Wednesday, June 20, 2012

Dreaming Risks of India's Education Remaining Just like...!!!


At one of the better colleges in India’s capital, there is just one large room for 140 faculty members to sit and have a cup of tea or grade papers. “If even half show up, there aren’t enough chairs,” said Ghazala Amin, a history professor there. “There is no other place to work. In this situation, how do you expect teachers to work?”


The lack of amenities for faculty members is not the only issue. After 30 years at Jesus and Mary College, which is one of dozens administered by the University of Delhi, Ms.

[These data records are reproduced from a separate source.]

/-- R111: `MULQ` writes the ring product, the negacyclic convolution of R8, for `LOGN` at most 10 (R30). -/
def Obligations.MulqIsRingProduct : Prop :=
  ∀ (s : State) (rd rs1 rs2 : Reg), s.fault = none → s.logn.toNat ≤ 10 →
    encode (.mulq rd rs1 rs2) = wordOf 0x17 rd rs1 rs2 0 ∧
    ConfigAndTagFaults (.mulq rd rs1 rs2) s [rs1, rs2] [[.q, .q]] ∧
    (s.logn ≠ 0#4 → s.tags[rs1] = .q → s.tags[rs2] = .q →
      ∃ t, exec (.mulq rd rs1 rs2) s = .next t ∧ WritesLanes s t rd .q fun k =>
        qLane (ringProduct Config.hw s.n (fun j => qOf (s.lane rs1 j)) (fun j => qOf (s.lane rs2 j)) k))

/-- R112: `DIVQ` writes the unique element `c` of `R_Q` with `c ⊛ b = a`; a zero among the NTT values of `b` is `DIV_BY_ZERO`. `LOGN` is at
most 10 (R30). -/
def Obligations.DivqIsRingQuotient : Prop :=
  ∀ (s : State) (rd rs1 rs2 : Reg), s.fault = none → s.logn.toNat ≤ 10 →
    encode (.divq rd rs1 rs2) = wordOf 0x18 rd rs1 rs2 0 ∧
    ConfigAndTagFaults (.divq rd rs1 rs2) s [rs1, rs2] [[.q, .q]] ∧
    (s.logn ≠ 0#4 → s.tags[rs1] = .q → s.tags[rs2] = .q →
      ((∃ k < s.n, evaluation Config.hw s.n (fun j => qOf (s.lane rs2 j)) k = 0) →
        Faults (.divq rd rs1 rs2) s .divByZero) ∧
      ((∀ k < s.n, evaluation Config.hw s.n (fun j => qOf (s.lane rs2 j)) k ≠ 0) →
        ∃ (t : State) (c : Nat → Nat), exec (.divq rd rs1 rs2) s = .next t ∧ WritesLanes s t rd .q (fun k => qLane (c k)) ∧
          (∀ k < s.n, c k < Config.hw.q) ∧
          (∀ k < s.n, ringProduct Config.hw s.n c (fun j => qOf (s.lane rs2 j)) k =
            qOf (s.lane rs1 k) % Config.hw.q) ∧
          ∀ c' : Nat → Nat, (∀ k < s.n, c' k < Config.hw.q) →
            (∀ k < s.n, ringProduct Config.hw s.n c' (fun j => qOf (s.lane rs2 j)) k =
              qOf (s.lane rs1 k) % Config.hw.q) →
            ∀ k < s.n, c' k = c k))

/-- R113: `REDUCE` takes signed integers to their remainders in `[0, Q)`. -/
def Obligations.ReduceTakesRemainders : Prop :=
  ∀ (s : State) (rd rs1 : Reg), s.fault = none →
    encode (.reduce rd rs1) = wordOf 0x19 rd rs1 0 0 ∧
    ConfigAndTagFaults (.reduce rd rs1) s [rs1] [[.z]] ∧
    (s.logn ≠ 0#4 → s.tags[rs1] = .z → ∃ t, exec (.reduce rd rs1) s = .next t ∧
      WritesLanes s t rd .q fun j => qLane (zOf (s.lane rs1 j) % (Config.hw.q : Int)).toNat)

/-- R114: `CENTER` takes a residue `v` in `[0, Q)` to `v` when `2v ≤ Q` and to `v − Q` otherwise. -/
def Obligations.CenterTakesCentredValues : Prop :=
  ∀ (s : State) (rd rs1 : Reg), s.fault = none →
    encode (.center rd rs1) = wordOf 0x1A rd rs1 0 0 ∧
    ConfigAndTagFaults (.center rd rs1) s [rs1] [[.q]] ∧
    (s.logn ≠ 0#4 → s.tags[rs1] = .q → (∀ j < s.n, qOf (s.lane rs1 j) < Config.hw.q) →
      ∃ t, exec (.center rd rs1) s = .next t ∧ (WritesLanes s t rd .z fun j => zLane
        (if 2 * qOf (s.lane rs1 j) ≤ Config.hw.q then (qOf (s.lane rs1 j) : Int)
          else (qOf (s.lane rs1 j) : Int) - Config.hw.q)) ∧
        ∀ j < s.n, -((Config.hw.q : Int) - 1) ≤ 2 * zOf (t.lane rd j) ∧
          2 * zOf (t.lane rd j) ≤ (Config.hw.q : Int) - 1)

/-! Floating-point commands. -/

/-- R137: `FFT` writes the hardware transform of the lanes, integers and residues read exactly, reals as they are. -/
def Obligations.FftTransformsLanes : Prop :=
  ∀ (s : State) (rd rs1 : Reg), s.fault = none →
    encode (.fft rd rs1) = wordOf 0x20 rd rs1 0 0 ∧
    ConfigAndTagFaults (.fft rd rs1) s [rs1] [[.z], [.q], [.r]] ∧
    (s.logn ≠ 0#4 → s.tags[rs1] = .z ∨ s.tags[rs1] = .q ∨ s.tags[rs1] = .r →
      ∃ t, ∃ p : List F64, exec (.fft rd rs1) s = .next t ∧ p.length = s.n ∧
        (∀ j, (h : j < p.length) →
          (s.tags[rs1] = .z → isFinite p[j] ∧ scaled p[j] = zOf (s.lane rs1 j) * 2 ^ 1074 ∧
            fpSign p[j] = decide (zOf (s.lane rs1 j) < 0)) ∧
          (s.tags[rs1] = .q → isFinite p[j] ∧ scaled p[j] = qOf (s.lane rs1 j) * 2 ^ 1074 ∧
            fpSign p[j] = false) ∧
          (s.tags[rs1] = .r → p[j] = rOf (s.lane rs1 j))) ∧
        WritesLanes s t rd .f fun k => fLane (Config.num.fft s.logn.toNat p k))

/-- R138: `IFFT` writes the hardware inverse transform of the lanes, as reals. -/
def Obligations.IfftTransformsLanes : Prop :=
  ∀ (s : State) (rd rs1 : Reg), s.fault = none →
    encode (.ifft rd rs1) = wordOf 0x21 rd rs1 0 0 ∧
    ConfigAndTagFaults (.ifft rd rs1) s [rs1] [[.f]] ∧
    (s.logn ≠ 0#4 → s.tags[rs1] = .f → ∃ t, exec (.ifft rd rs1) s = .next t ∧
      WritesLanes s t rd .r fun j =>
        rLane (Config.num.ifft s.logn.toNat ((List.range s.n).map fun k => fOf (s.lane rs1 k)) j))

Amin makes the equivalent of $22,000 a year — less than half of what some of her better students will make in their first jobs. New opportunities offer not just more money for graduates but also mobility and flexibility, which are virtually unheard of for faculty at most of India’s colleges and universities.
All this means that India is facing a severe shortage of faculty members. But it is not just low pay and lack of facilities that are being blamed. According to a government report published last year, a massive expansion in higher education combined with a poor supply of Ph.D.’s, delays in recruitment and the lack of incentives to attract and nurture talent has led to a situation in which 40 percent of existing faculty positions remain vacant. The report’s authors, mostly academics, found that if the shortfall is calculated using the class size recommended by the government, this figure jumps to 54 percent.

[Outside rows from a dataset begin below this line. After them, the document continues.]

-- ==== Sys2Proof/Tests/Slice0.lean ====
section
/-! SUPPORT. The model's own tests. Expected values are those of `95_test_vectors.md`, named by their id, or are worked by hand
from the rule named; then one witness for the hypotheses of each statement that has any. -/

namespace Sys2Proof.Tests

open Sys2Proof.Machine Sys2Proof.Safety

/-! The tests are checked one after another, each with a small evaluation. -/
set_option Elab.async false

/-! Small states. -/

/-- An unfaulted machine with the given `LOGN` and tags of `P0`, `P1`, ...; nothing is listed in storage. -/
def ready (logn : Nat) (tags : List Tag) : State :=
  { State.reset with logn := BitVec.ofNat 4 logn, tags := Vector.ofFn fun i => tags.getD i.val .e }

/-- The same machine with lanes stored in a register, and its tag. -/
def load (s : State) (r : Reg) (t : Tag) (ls : List Lane) : State := (s.putLanes r ls).setTag r t

/-- The state an outcome goes on in; the state after reset where it does not. -/
def after (o : Host.Outcome State Fault Refusal) : State :=
  match o with
  | .next s => s
  | .fault _ => State.reset
  | .refused _ => State.reset

/-- The state an outcome goes on in, if it does. -/
def nextOf (o : Host.Outcome State Fault Refusal) : Option State :=
  match o with
  | .next s => some s
  | .fault _ => none
  | .refused _ => none

/-- `P0` holds residues. -/
def single (logn : Nat) (t : Tag) (a : List Nat) : State := load (ready logn []) 0 t (a.map qLane)

/-- `P0` and `P1` hold residues. -/
def pair (logn : Nat) (t : Tag) (a b : List Nat) : State :=
  load (load (ready logn []) 0 t (a.map qLane)) 1 t (b.map qLane)

/-- `P0` holds integers. -/
def ints (logn : Nat) (a : List Int) : State := load (ready logn []) 0 .z (a.map zLane)

/-- `P0` holds reals. -/
def reals (logn : Nat) (a : List F64) : State := load (ready logn []) 0 .r (a.map rLane)

/-- `P0` and `P1` hold complex values. -/
def complexes (a b : List (F64 × F64)) : State :=
  load (load (ready 1 []) 0 .f (a.map fLane)) 1 .f (b.map fLane)

/-- The operands of T6.5: `MU = 2.5`, `SIGLEAF = 1.5`, `SIGMIN = 1.25`. -/
def leafOperands : State :=
  { State.reset with mu := 0x4004000000000000, sigleaf := 0x3FF8000000000000, sigmin := 0x3FF4000000000000 }

/-- A faulted machine: `DIV_BY_ZERO` of P3 step 8. -/
def faulted : State := (ready 1 []).faultEntry .divByZero 0x18502000#32

/-! Well-formedness: the one check. -/

theorem test_illformed_empty_refused : WellFormed (.tag 0 .e) = false := by decide
theorem test_illformed_raw_refused : WellFormed (.tag 7 .raw) = false := by decide
theorem test_illformed_exec_is_illegal :
    nextOf (exec (.tag 0 .raw) (ready 1 [])) = some ((ready 1 []).faultEntry .illegalCmd 0x02000006#32) := by decide +kernel

/-! Decoding: each constructor by its word, `op`, `rd`, `rs1`, `rs2`, `imm` written out from R70 and R76. -/

/-- The five fields of R70 side by side. -/
def fields (op : BitVec 8) (rd rs1 rs2 : BitVec 4) (imm : BitVec 12) : Word := op ++ rd ++ rs1 ++ rs2 ++ imm

theorem test_decode_nop : decode (fields 0b00000000 0 0 0 0) = .ok (.nop) := by decide
theorem test_decode_cfg : decode (fields 0b00000001 0 0 0 0b000000000010) = .ok (.cfg 2) := by decide
theorem test_decode_tag : decode (fields 0b00000010 0b0111 0 0 0b000000000101) = .ok (.tag 7 .f) := by decide
theorem test_decode_mov : decode (fields 0b00000011 0b0101 0b0010 0 0) = .ok (.mov 5 2) := by decide
theorem test_decode_ntt : decode (fields 0b00010000 0b0010 0b0000 0 0) = .ok (.ntt 2 0) := by decide
theorem test_decode_intt : decode (fields 0b00010001 0b0110 0b0111 0 0) = .ok (.intt 6 7) := by decide
theorem test_decode_addq : decode (fields 0b00010010 0b0001 0b0010 0b0100 0) = .ok (.addq 1 2 4) := by decide
theorem test_decode_subq : decode (fields 0b00010011 0b0101 0b0000 0b0100 0) = .ok (.subq 5 0 4) := by decide
theorem test_decode_negq : decode (fields 0b00010100 0b0011 0b0110 0 0) = .ok (.negq 3 6) := by decide
theorem test_decode_muln : decode (fields 0b00010101 0b0010 0b0010 0b0011 0) = .ok (.muln 2 2 3) := by decide
theorem test_decode_divn : decode (fields 0b00010110 0b0111 0b0110 0b0101 0) = .ok (.divn 7 6 5) := by decide
theorem test_decode_mulq : decode (fields 0b00010111 0b0111 0b0111 0b0111 0) = .ok (.mulq 7 7 7) := by decide
theorem test_decode_divq : decode (fields 0b00011000 0b0011 0b0000 0b0001 0) = .ok (.divq 3 0 1) := by decide
theorem test_decode_reduce : decode (fields 0b00011001 0b0111 0b0111 0 0) = .ok (.reduce 7 7) := by decide
theorem test_decode_center : decode (fields 0b00011010 0b0110 0b0101 0 0) = .ok (.center 6 5) := by decide
theorem test_decode_fft : decode (fields 0b00100000 0b0001 0b0000 0 0) = .ok (.fft 1 0) := by decide
theorem test_decode_ifft : decode (fields 0b00100001 0b0001 0b0110 0 0) = .ok (.ifft 1 6) := by decide
theorem test_decode_addf : decode (fields 0b00100010 0b0011 0b0010 0b0000 0) = .ok (.addf 3 2 0) := by decide
theorem test_decode_subf : decode (fields 0b00100011 0b0101 0b0100 0b0100 0) = .ok (.subf 5 4 4) := by decide
theorem test_decode_negf : decode (fields 0b00100100 0b0100 0b0011 0 0) = .ok (.negf 4 3) := by decide
theorem test_decode_mulf : decode (fields 0b00100101 0b0010 0b0000 0b0001 0) = .ok (.mulf 2 0 1) := by decide
theorem test_decode_round : decode (fields 0b00100110 0b0111 0b0110 0 0) = .ok (.round 7 6) := by decide
theorem test_decode_samplez : decode (fields 0b00110000 0 0 0 0) = .ok (.samplez) := by decide
theorem test_decode_compress : decode (fields 0b01000000 0 0b0011 0 0b000000001000) = .ok (.compress 3 8) := by decide
theorem test_decode_decompress : decode (fields 0b01000001 0b0100 0 0 0b000000001000) = .ok (.decompress 4 8) := by decide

Experts say this is the clearest sign that India will fail to meet the goal set by the education minister, Kapil Sibal, who has pledged to more than double the size of the country’s higher education system by 2020. They say that while the ambition is laudable, the absence of a long-term strategy to develop faculty will ensure that India’s education dream remains just that.
“This is a factor that we didn’t really study very carefully,” said Chiranjib Sen, one of the authors of the report and a professor at Azim Premji University in Bangalore. “It’s obvious that the faculty quality and numbers is a very crucial element in the quality of education.”
Mr. Sen says it is “a criminal thing” to increase the number of colleges and universities but not the faculty to run them. “If you can’t even manage what you have, how are you going to manage even more?”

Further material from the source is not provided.